The above chart tells the story: crises are temporary, but growth is enduring. Stay invested and trust the process!
(Contributed by Anjeeta, Financial Planner, Team Vikrant, Hum Fauji Initiatives)
What did our clients ask us in the last 7 days?
Question – Why do I keep getting asked to fill out risk profile questionnaires by my financial advisor at Hum Fauji? How does my risk tolerance really impact my investment strategy?
Our Reply – Imagine stepping onto a roller coaster without knowing how thrilling—or terrifying—the ride might be. That’s what investing without risk profiling feels like!
To keep your financial ride smooth and enjoyable, regulatory bodies like SEBI mandate investors to update their risk profiles every two years.
Your Personal Investment GPS
Risk profiling acts as your financial compass, guiding your investments based on your comfort level with market ups and downs.
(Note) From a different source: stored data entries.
-- ==== Sys2Proof/Machine/Bits.lean ====
section
/-! DEFINITION. Bits and fields in the manual's numbering: bit 0 is the most significant bit (00_scope.md R10). -/
namespace Sys2Proof.Machine

/-- Bit `i` of a word. -/
def bitOf (x : Word) (i : Nat) : Bool := x.getLsbD (31 - i)

/-- The word whose only 1 bit is bit `i`. -/
def bitMask (i : Nat) : Word := 1#32 <<< (31 - i)

/-- A word with bit `i` replaced. -/
def withBit (x : Word) (i : Nat) (b : Bool) : Word := if b then x ||| bitMask i else x &&& ~~~bitMask i

/-- Bits `a` to `b` of a word. -/
def bitField (x : Word) (a b : Nat) : BitVec (b + 1 - a) := x.extractLsb' (31 - b) (b + 1 - a)

/-- A bit as a number. -/
def bitNat (b : Bool) : Nat := if b then 1 else 0

/-- A bit as a word. -/
def bitWord (b : Bool) : Word := if b then 1 else 0

/-- Sign extension of a 16-bit immediate or displacement (00_scope.md R11, 30_encoding.md R203). -/
def sext16 (x : BitVec 16) : Word := x.signExtend 32

/-- Zero extension of a 16-bit immediate (44_logical_compare.md R413). -/
def zext16 (x : BitVec 16) : Word := x.setWidth 32

/-- A 16-bit immediate with sixteen 0 bits on its right (42_arithmetic.md R337). -/
def shifted16 (x : BitVec 16) : Word := x ++ 0#16

/-- The word that a list of bytes spells, the first byte most significant (20_memory.md R125). -/
def wordOfByteList (bs : List Byte) : Word := bs.foldl (fun acc b => (acc <<< 8) ||| b.setWidth 32) 0

/-- The low-order `n` bytes of a word, the most significant first (20_memory.md R125). -/
def byteListOfWord (n : Nat) (v : Word) : List Byte := (List.range n).map fun i => v.extractLsb' (8 * (n - 1 - i)) 8

/-- `MASK(mb, me)`: 1 bits from bit mb through bit me, wrapping if mb > me (46_rotate_shift.md R480). -/
def rotateMask (mb me : BitVec 5) : Word :=
  let fromMb : Word := BitVec.allOnes 32 >>> mb.toNat
  let toMe : Word := BitVec.allOnes 32 <<< (31 - me.toNat)
  if mb ≤ me then fromMb &&& toMe else fromMb ||| toMe

end Sys2Proof.Machine
end

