-- ==== Sys2Proof/Machine/Ops.lean ====
section
/-! DEFINITION. The shared operations: storage, address translation and protection, taking an interrupt and returning
from one, data accesses, and writing results (20_memory.md, 60_exceptions.md). -/
namespace Sys2Proof.Machine

/-! ## Storage: one byte per real address (20_memory.md R120) -/

/-- What an address nothing has written reads as (DESIGN CHOICE, log entry 4; unsafe: the spec gives no value). -/
def Memory.unlisted : Byte := 0

/-- The byte at an address. -/
def Memory.read : List Host.Cell → Nat → Byte
  | [], _ => Memory.unlisted
  | (k, v) :: m, a => if k = a then v else Memory.read m a

/-- Storage with the byte at an address replaced; writing the unlisted value removes the entry. -/
def Memory.write : List Host.Cell → Nat → Byte → List Host.Cell
  | [], a, b => if b = Memory.unlisted then [] else [(a, b)]
  | (k, v) :: m, a, b =>
    if a < k then (if b = Memory.unlisted then (k, v) :: m else (a, b) :: (k, v) :: m)
    else if a = k then (if b = Memory.unlisted then m else (a, b) :: m)
    else (k, v) :: Memory.write m a b

/-- The canonical form from address `lo` on: addresses strictly rising, below 2^32, no entry at the unlisted value. -/
def Memory.wfFrom (lo : Nat) : List Host.Cell → Bool
  | [] => true
  | (k, v) :: m => decide (lo ≤ k) && decide (k < 2 ^ 32) && decide (v ≠ Memory.unlisted) && Memory.wfFrom (k + 1) m

/-- The canonical form of storage. -/
def Memory.wf (m : List Host.Cell) : Bool := Memory.wfFrom 0 m

/-! ## The memory map (MEMORY_MAP, 20_memory.md R180, D9) -/

/-- What answers at a real address; none is RAM. -/
def State.regionKind (s : State) (ra : Word) : Option RegionKind :=
  (s.memoryMap.find? fun r => decide (r.first ≤ ra.toNat) && decide (ra.toNat ≤ r.last)).map (·.kind)

/-- Whether nothing answers at a real address. -/
def State.isHole (s : State) (ra : Word) : Bool := s.regionKind ra == some .hole

/-- Whether a device answers at a real address. -/
def State.isDevice (s : State) (ra : Word) : Bool :=
  match s.regionKind ra with
  | some (.device _ _) => true
  | some .rom | some .hole | none => false

/-- Whether a device at a real address does not answer an access of n bytes (R180: "the response of each device to each access
width"). -/
def State.refusesWidth (s : State) (store : Bool) (n : Nat) (ra : Word) : Bool :=
  match s.regionKind ra with
  | some (.device loads stores) => !(if store then stores else loads).contains n
  | some .rom | some .hole | none => false

/-- Whether the chip meets a single access to these real addresses with a bus error: nothing answers at one of them, or the
device at the first does not answer this width. -/
def State.busError (s : State) (store : Bool) (ras : List Word) : Bool :=
  ras.any s.isHole || ras.head?.any (s.refusesWidth store ras.length)

/-- Whether a store at a real address writes storage: RAM, not read-only memory, which drops it (log entry 35). -/
def State.isRam (s : State) (ra : Word) : Bool := s.regionKind ra == none

/-! ## Taking an interrupt (60_exceptions.md R603, R610 to R614) -/

/-- The vector offset (R603, D4). -/
def Interrupt.offset : Interrupt → Word
  | .criticalInput => 0x0100
  | .machineCheckInstruction => 0x0200
  | .machineCheckData => 0x0200
  | .dataStorage => 0x0300
  | .instructionStorage => 0x0400
  | .external => 0x0500
  | .alignment => 0x0600
  | .program => 0x0700
  | .fpuUnavailable => 0x0800
  | .systemCall => 0x0C00
  | .apuUnavailable => 0x0F20
  | .intervalTimer => 0x1000
  | .fixedTimer => 0x1010
  | .watchdog => 0x1020
  | .dataTlbMiss => 0x1100
  | .instructionTlbMiss => 0x1200
  | .debug => 0x2000
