-- ==== Sys2Proof/Machine/Async.lean ====
section
/-! DEFINITION. The asynchronous interrupts at an instruction boundary and the wait state (60_exceptions.md R610, R616,
R618, R630, R636, R661 to R663). -/
namespace Sys2Proof.Machine

/-- The input of a step the host supplies nothing for (log entry 5). -/
def HostInput.idle : HostInput := ⟨0, false, false, none, false⟩

/-- The asynchronous interrupts pending and enabled, the highest priority first (R618). -/
def pendingInterrupts (input : HostInput) (s : State) : List Interrupt :=
  (if s.debugPending urgentEventBits then [.debug] else [])
    ++ (if s.ceBit && input.critical then [.criticalInput] else [])
    ++ (if s.ceBit && bitOf s.tsr 1 && bitOf s.tcr 4 then [.watchdog] else [])
    ++ (if s.debugPending debugEventMask then [.debug] else [])
    ++ (if s.eeBit && input.external then [.external] else [])
    ++ (if s.eeBit && bitOf s.tsr 5 && bitOf s.tcr 8 then [.fixedTimer] else [])
    ++ (if s.eeBit && bitOf s.tsr 4 && bitOf s.tcr 5 then [.intervalTimer] else [])

/-- Whether nothing can end the wait state: no interrupt is enabled (R616, D16). -/
def State.waitsForEver (s : State) : Bool := !s.eeBit && !s.ceBit && !(s.internalDebug && s.deBit)

end Sys2Proof.Machine
end

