-- ==== Sys2Proof/Machine/System.lean ====
section
/-! DEFINITION. The interrupt control and TLB management instructions (48_interrupt_control_tlb.md). All are privileged
(R530). -/
namespace Sys2Proof.Machine

/-! ## TLB words (R541, R544) -/

/-- TLBHI: EPN, SIZE, V, E, U0, four 0 bits. -/
def TlbEntry.hiWord (t : TlbEntry) : Word :=
  t.epn ++ t.size ++ BitVec.ofBool t.v ++ BitVec.ofBool t.e ++ BitVec.ofBool t.u0 ++ 0#4

/-- TLBLO: RPN, EX, WR, ZSEL, W, I, M, G. -/
def TlbEntry.loWord (t : TlbEntry) : Word :=
  t.rpn ++ BitVec.ofBool t.ex ++ BitVec.ofBool t.wr ++ t.zsel ++ BitVec.ofBool t.w ++ BitVec.ofBool t.i
    ++ BitVec.ofBool t.m ++ BitVec.ofBool t.g

/-- An entry with TLBHI and TID written (R544). -/
def TlbEntry.withHi (t : TlbEntry) (v : Word) (tid : BitVec 8) : TlbEntry :=
  { t with epn := v.extractLsb' 10 22, size := v.extractLsb' 7 3, v := bitOf v 25, e := bitOf v 26, u0 := bitOf v 27, tid := tid }

/-- An entry with TLBLO written (R544). -/
def TlbEntry.withLo (t : TlbEntry) (v : Word) : TlbEntry :=
  { t with rpn := v.extractLsb' 10 22, ex := bitOf v 22, wr := bitOf v 23, zsel := v.extractLsb' 4 4,
           w := bitOf v 28, i := bitOf v 29, m := bitOf v 30, g := bitOf v 31 }

/-- The TLB index in bits 26:31 of a register (R541). -/
def tlbIndex (x : Word) : BitVec 6 := x.extractLsb' 0 6

/-- UTLB[i]. -/
def State.tlbEntry (s : State) (i : BitVec 6) : TlbEntry := s.tlb[i.toNat]'i.isLt

/-! ## Interrupt control -/

/-- mfmsr (R531). -/
def execMfmsr (rt : Reg) (nr : Bool) (s : State) : Result := privileged s (.next ((s.setReg rt s.msr).finish nr))

/-- mtmsr (R532). -/
def execMtmsr (rs : Reg) (nr : Bool) (s : State) : Result :=
  privileged s (.next ({ s with msr := s.reg rs &&& msrMask }.finish nr))

/-- CR0 after an rfi or rfci with bit 31 set is a free value (U1); the pc comes from the save register. -/
def returnForm (address status : Word) (nr : Bool) (s : State) : Result :=
  privileged s (.next ((returnFromInterrupt address status s).markCr0 nr))

/-- rfci (R533). -/
def execRfci (nr : Bool) (s : State) : Result := returnForm s.srr2 s.srr3 nr s

/-- rfi (R534). -/
def execRfi (nr : Bool) (s : State) : Result := returnForm s.srr0 s.srr1 nr s

/-- wrtee (R535). -/
def execWrtee (rs : Reg) (nr : Bool) (s : State) : Result :=
  privileged s (.next ({ s with msr := withBit s.msr 16 (bitOf (s.reg rs) 16) }.finish nr))

/-- wrteei (R536). -/
def execWrteei (e nr : Bool) (s : State) : Result :=
  privileged s (.next ({ s with msr := withBit s.msr 16 e }.finish nr))

/-! ## TLB management -/

/-- tlbia (R540): every V bit is cleared, the rest of the entries stays. -/
def execTlbia (nr : Bool) (s : State) : Result :=
  privileged s (.next ({ s with tlb := s.tlb.map fun (t : TlbEntry) => { t with v := false } }.finish nr))

/-- Whether WS names neither half of an entry: an invalid form (R541, U2). -/
def invalidWs (ws : BitVec 5) : Bool := ws.extractLsb' 1 4 != 0

/-- tlbre (R541): WS[4] selects TLBLO, or TLBHI with the TID into PID; RT is a free value if WS is invalid (U2). -/
def execTlbre (rt ra : Reg) (ws : BitVec 5) (nr : Bool) (s : State) : Result :=
  let t := s.tlbEntry (tlbIndex (s.reg ra))
  privileged s <|
    let s1 := if ws.getMsbD 4 then s.setReg rt t.loWord else { s with pid := t.tid.setWidth 32 }.setReg rt t.hiWord
    .next ((s1.freeRegs (if invalidWs ws then [rt] else [])).finish nr)

/-- tlbsync (R542): no operation. -/
def execTlbsync (nr : Bool) (s : State) : Result := privileged s (.next (s.finish nr))

/-- tlbsx (R543): RT is the matching index, or a free value (U15); the record form writes whether one was found. -/
def execTlbsx (rt ra rb : Reg) (rc : Bool) (s : State) : Result :=
  let cr0 (found : Bool) : Word :=
    if rc then withCrField s.cr 0 (fourBits false false found (xerSo s.xer)) else s.cr
  privileged s <|
    match s.lookup (s.eaX ra rb) with
    | .hit i _ => .next (({ s with cr := cr0 true } : State).setReg rt (BitVec.ofNat 32 i)).advance
    | .miss => .next ((({ s with cr := cr0 false } : State).setReg rt (s.free 0)).drawn 1).advance
    | .duplicate => .refused .duplicateTlbEntries

/-- tlbwe (R544): WS[4] selects TLBLO, or TLBHI with the TID from PID. -/
def execTlbwe (rs ra : Reg) (ws : BitVec 5) (nr : Bool) (s : State) : Result :=
  let i := tlbIndex (s.reg ra)
  let t := s.tlbEntry i
  let new := if ws.getMsbD 4 then t.withLo (s.reg rs) else t.withHi (s.reg rs) s.pid8
  privileged s (.next ({ s with tlb := s.tlb.set i.toNat new i.isLt }.finish nr))

end Sys2Proof.Machine
end

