-- ==== Sys2Proof/Certificates/Slice0/Obligations.lean ====
section
/-! DEFINITION. The statements for the provers, from the numbered rules of spec/. Each says what it formalises; the words it
uses stand in Sys2Proof/Safety.lean. A statement with the premise `Memory.wf s.mem = true` rests on the canonical form of
storage, which `StepKeepsTheInvariant` carries from step to step. -/
open Sys2Proof Sys2Proof.Machine

/-! ## Encoding -/

/-- Decoding the bytes of any instruction, invalid forms included, gives it back with every operand, and leaves the bytes
that follow (30_encoding.md R200 to R211). -/
def Obligations.DecodeAfterEncode : Prop :=
  ∀ (i : Instr) (rest : List Byte), decode (encode i ++ rest) = .ok (i, rest)

/-- One or more words of each family, as spec/ writes them in its examples, decode to the instructions they stand for: storage
reference (R263, R285), multiple and string (R311, R313, R318), arithmetic (R331, R334), multiply-accumulate (R372), logical and
compare (R413, R428), branch and CR logical (R454, R455, R458, R466), rotate and shift (R482, R484), cache (R507), interrupt and
TLB (R541), processor management (R565, R574). -/
def Obligations.WordsDecodeAsEncoded : Prop :=
  decodeTableWord 32 0x88610010 = some (.lbz 3 1 16) ∧
  decodeTableWord 32 0x7CA1136E = some (.sthux 5 1 2 false) ∧
  decodeTableWord 32 0xBBA10010 = some (.lmw 29 1 16) ∧
  decodeTableWord 32 0x7CA134AA = some (.lswi 5 1 6 false) ∧
  decodeTableWord 32 0x7C60212D = some (.stwcx 3 0 4) ∧
  decodeTableWord 32 0x7C642E15 = some (.add 3 4 5 true true) ∧
  decodeTableWord 32 0x3864FFFF = some (.addi 3 4 0xFFFF) ∧
  decodeTableWord 32 0x10642D59 = some (.macchw 3 4 5 true true) ∧
  decodeTableWord 32 0x7083FF0F = some (.andi 4 3 0xFF0F) ∧
  decodeTableWord 32 0x7C842800 = some (.cmp 1 4 5 false) ∧
  decodeTableWord 32 0x48000040 = some (.b 0x10 false false) ∧
  decodeTableWord 32 0x41820020 = some (.bc 12 2 8 false false) ∧
  decodeTableWord 32 0x4C053202 = some (.crand 0 5 6 false) ∧
  decodeTableWord 32 0x4C1C0000 = some (.mcrf 0 7 false) ∧
  decodeTableWord 32 0x5483083F = some (.rlwinm 4 3 1 0 31 true) ∧
  decodeTableWord 32 0x7C832831 = some (.slw 4 3 5 true) ∧
  decodeTableWord 32 0x7C0117EC = some (.dcbz 1 2 false) ∧
  decodeTableWord 32 0x7C640764 = some (.tlbre 3 4 0 false) ∧
  decodeTableWord 32 0x7C634A86 = some (.mfdcr 3 0x123 false) ∧
  decodeTableWord 32 0x44000002 = some .sc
Here’s why it’s a big deal:
- Customized Game Plan: Your risk profile shapes a strategy that aligns with your financial goals, ensuring a balanced approach between returns and risks.
- No Nasty Surprises: Knowing your risk tolerance sets realistic expectations. Whether the market soars or dips, you’re prepared.
- Better Decisions, Even in Chaos: In tough times, your risk profile equips your advisor to steer your investments with confidence.
How Does It Work?
Think of the questionnaire as a personality quiz for your money! It factors in:
- Your financial goals: Are you saving for a dream vacation or your child’s education?
- Time horizon: Is this a sprint or a marathon?
- Risk tolerance: How much market turbulence can you handle?
Your answers determine a risk score, which helps craft an investment mix that suits you.